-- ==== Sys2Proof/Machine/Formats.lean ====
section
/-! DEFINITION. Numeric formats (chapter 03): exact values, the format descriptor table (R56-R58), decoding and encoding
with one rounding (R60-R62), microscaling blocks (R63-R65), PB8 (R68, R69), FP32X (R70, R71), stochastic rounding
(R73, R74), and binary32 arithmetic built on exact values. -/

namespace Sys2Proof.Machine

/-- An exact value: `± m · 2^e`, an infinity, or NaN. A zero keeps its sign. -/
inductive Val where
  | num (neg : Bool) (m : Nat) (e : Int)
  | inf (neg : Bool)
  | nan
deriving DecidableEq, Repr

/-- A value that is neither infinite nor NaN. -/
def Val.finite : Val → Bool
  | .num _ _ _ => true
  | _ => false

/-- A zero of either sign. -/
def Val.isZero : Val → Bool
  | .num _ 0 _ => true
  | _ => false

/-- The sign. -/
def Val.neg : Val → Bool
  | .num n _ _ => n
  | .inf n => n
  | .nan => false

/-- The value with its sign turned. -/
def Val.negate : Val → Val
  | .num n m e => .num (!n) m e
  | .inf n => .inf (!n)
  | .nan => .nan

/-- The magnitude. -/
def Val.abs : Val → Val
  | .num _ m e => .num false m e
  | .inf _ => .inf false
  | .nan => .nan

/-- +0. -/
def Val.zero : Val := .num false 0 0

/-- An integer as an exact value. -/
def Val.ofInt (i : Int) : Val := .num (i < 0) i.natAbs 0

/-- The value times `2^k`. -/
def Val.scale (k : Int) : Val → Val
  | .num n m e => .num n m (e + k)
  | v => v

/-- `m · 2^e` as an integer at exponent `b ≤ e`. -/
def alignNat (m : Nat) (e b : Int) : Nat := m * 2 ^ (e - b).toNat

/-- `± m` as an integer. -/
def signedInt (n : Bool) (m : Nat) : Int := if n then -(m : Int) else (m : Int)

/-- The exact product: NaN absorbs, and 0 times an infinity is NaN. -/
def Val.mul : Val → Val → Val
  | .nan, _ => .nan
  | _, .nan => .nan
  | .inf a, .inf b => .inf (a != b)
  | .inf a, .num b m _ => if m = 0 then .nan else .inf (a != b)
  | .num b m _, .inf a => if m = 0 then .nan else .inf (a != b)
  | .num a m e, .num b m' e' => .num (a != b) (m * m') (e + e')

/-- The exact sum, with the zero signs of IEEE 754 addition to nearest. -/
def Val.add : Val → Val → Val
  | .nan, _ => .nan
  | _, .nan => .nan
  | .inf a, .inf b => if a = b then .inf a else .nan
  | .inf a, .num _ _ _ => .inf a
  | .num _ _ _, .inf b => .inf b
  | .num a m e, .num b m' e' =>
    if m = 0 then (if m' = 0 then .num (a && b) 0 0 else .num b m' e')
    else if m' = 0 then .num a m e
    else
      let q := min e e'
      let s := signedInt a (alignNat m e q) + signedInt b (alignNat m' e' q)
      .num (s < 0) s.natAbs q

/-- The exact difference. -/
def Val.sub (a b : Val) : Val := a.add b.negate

-- -- --

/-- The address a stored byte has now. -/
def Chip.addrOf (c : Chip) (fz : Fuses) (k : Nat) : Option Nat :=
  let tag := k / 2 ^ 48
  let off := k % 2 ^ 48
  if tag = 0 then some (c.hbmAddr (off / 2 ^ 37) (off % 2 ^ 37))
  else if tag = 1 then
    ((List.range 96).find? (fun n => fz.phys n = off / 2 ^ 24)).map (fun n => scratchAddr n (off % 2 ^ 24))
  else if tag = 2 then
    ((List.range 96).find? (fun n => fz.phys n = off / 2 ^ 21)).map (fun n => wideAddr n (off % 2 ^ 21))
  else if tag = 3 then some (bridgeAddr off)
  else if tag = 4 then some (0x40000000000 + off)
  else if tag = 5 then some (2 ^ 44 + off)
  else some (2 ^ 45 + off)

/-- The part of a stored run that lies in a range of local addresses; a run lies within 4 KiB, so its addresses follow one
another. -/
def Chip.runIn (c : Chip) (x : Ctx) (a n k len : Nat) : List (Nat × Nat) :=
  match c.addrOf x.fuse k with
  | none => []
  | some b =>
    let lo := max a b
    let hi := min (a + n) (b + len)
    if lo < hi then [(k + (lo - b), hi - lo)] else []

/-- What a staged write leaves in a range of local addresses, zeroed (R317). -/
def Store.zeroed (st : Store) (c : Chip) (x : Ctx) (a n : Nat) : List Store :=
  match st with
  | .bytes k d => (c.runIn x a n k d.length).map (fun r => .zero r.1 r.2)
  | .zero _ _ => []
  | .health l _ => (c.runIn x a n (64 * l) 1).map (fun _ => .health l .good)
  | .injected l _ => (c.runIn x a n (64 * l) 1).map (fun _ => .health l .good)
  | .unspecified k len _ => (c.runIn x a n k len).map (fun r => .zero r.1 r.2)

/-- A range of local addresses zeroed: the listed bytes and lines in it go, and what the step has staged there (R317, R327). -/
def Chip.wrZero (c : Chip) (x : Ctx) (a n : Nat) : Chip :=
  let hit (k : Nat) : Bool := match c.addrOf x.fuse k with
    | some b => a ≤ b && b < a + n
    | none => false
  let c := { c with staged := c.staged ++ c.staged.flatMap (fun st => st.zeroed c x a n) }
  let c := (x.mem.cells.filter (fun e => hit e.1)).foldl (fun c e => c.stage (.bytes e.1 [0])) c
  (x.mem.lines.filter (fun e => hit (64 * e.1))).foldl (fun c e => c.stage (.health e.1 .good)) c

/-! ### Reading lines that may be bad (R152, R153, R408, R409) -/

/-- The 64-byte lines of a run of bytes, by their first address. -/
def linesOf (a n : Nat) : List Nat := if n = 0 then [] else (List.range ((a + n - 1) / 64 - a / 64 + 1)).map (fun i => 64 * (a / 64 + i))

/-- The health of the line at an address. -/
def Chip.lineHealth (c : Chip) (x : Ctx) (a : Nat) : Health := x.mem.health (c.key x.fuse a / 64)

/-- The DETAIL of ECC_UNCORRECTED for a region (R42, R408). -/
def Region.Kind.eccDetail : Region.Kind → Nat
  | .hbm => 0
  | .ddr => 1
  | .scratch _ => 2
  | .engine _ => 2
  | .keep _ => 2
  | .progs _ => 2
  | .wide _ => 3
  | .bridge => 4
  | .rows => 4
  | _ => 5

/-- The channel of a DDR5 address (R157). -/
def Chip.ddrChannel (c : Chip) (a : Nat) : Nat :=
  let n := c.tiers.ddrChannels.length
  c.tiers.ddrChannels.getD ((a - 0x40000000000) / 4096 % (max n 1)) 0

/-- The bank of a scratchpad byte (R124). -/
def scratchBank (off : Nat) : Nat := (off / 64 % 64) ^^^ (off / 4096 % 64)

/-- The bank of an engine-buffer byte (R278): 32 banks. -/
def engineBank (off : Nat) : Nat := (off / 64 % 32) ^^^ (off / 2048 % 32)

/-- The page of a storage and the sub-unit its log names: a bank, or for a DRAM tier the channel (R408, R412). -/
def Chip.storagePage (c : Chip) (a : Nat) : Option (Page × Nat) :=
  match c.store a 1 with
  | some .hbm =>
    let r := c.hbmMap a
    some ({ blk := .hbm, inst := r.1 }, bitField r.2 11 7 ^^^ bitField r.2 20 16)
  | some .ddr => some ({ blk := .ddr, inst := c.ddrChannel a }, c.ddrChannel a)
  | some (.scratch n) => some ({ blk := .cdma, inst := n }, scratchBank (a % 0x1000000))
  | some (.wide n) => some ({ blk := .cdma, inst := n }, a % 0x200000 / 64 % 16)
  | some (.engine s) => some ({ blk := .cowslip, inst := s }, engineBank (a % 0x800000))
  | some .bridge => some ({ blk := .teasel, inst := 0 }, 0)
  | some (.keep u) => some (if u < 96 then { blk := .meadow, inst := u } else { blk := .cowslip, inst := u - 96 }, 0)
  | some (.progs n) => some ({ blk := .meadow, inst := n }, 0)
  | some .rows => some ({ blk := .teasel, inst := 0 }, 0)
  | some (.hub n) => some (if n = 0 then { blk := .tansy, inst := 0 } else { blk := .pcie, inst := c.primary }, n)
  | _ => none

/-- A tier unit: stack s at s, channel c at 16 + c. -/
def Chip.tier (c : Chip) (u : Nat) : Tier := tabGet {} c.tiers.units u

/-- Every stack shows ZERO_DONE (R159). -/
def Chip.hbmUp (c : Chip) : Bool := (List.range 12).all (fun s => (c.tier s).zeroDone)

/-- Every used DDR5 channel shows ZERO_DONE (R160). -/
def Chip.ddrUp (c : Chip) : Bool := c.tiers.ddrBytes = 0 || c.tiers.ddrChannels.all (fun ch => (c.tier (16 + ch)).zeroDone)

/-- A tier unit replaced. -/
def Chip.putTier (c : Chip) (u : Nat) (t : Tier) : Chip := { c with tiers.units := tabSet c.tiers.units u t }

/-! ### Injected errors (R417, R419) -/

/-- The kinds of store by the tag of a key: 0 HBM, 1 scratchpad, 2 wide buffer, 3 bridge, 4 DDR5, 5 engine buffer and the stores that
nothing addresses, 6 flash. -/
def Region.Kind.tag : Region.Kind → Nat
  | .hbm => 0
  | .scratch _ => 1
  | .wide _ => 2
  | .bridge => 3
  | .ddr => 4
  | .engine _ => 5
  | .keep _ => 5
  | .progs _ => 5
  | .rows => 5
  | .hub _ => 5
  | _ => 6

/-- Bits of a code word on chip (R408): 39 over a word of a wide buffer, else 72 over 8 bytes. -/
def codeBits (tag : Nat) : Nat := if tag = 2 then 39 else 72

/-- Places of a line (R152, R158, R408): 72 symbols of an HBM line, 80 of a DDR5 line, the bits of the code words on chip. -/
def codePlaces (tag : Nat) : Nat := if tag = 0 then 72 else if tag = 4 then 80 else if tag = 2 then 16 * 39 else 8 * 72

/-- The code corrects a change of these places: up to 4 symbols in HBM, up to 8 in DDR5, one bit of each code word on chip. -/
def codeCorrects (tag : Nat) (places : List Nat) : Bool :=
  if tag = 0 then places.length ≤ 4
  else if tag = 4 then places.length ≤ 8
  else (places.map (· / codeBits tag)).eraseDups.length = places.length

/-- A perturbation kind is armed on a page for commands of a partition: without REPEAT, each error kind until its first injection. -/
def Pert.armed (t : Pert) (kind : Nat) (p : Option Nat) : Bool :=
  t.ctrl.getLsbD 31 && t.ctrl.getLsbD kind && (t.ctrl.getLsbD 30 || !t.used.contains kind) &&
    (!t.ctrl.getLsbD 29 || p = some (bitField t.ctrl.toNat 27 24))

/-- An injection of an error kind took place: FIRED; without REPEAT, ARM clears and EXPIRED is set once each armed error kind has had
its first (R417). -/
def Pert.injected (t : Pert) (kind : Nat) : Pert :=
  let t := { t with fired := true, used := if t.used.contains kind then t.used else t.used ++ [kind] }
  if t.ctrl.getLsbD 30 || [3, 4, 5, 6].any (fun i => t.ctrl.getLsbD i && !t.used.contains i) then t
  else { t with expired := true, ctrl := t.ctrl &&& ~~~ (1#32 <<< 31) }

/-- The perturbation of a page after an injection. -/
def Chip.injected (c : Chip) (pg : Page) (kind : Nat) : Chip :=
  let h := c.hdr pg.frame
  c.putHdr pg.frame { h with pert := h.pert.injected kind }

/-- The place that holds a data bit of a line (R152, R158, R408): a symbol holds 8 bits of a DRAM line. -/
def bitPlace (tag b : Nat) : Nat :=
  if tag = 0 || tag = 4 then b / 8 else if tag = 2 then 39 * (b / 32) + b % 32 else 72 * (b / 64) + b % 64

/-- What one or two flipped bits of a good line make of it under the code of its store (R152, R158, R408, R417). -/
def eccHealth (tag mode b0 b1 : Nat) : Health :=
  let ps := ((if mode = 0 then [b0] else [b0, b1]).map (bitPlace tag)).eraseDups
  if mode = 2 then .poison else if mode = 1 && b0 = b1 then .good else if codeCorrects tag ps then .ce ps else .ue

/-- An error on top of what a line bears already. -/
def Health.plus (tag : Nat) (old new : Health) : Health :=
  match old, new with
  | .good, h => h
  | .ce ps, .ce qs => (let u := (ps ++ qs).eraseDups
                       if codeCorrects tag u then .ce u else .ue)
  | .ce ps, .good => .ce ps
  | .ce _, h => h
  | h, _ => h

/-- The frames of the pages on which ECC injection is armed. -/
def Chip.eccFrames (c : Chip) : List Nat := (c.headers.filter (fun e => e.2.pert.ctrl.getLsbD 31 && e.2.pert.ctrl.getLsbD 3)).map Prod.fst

-- -- --

# Exercise objective
Copy the lines from the entries above in which the word "phys" appears.

# Task answer
    ((List.range 96).find? (fun n => fz.phys n = off / 2 ^ 24)).map (fun n => scratchAddr n (off % 2 ^ 24))
    ((List.range 96).find? (fun n => fz.phys n = off / 2 ^ 21)).map (fun n => wideAddr n (off % 2 ^ 21))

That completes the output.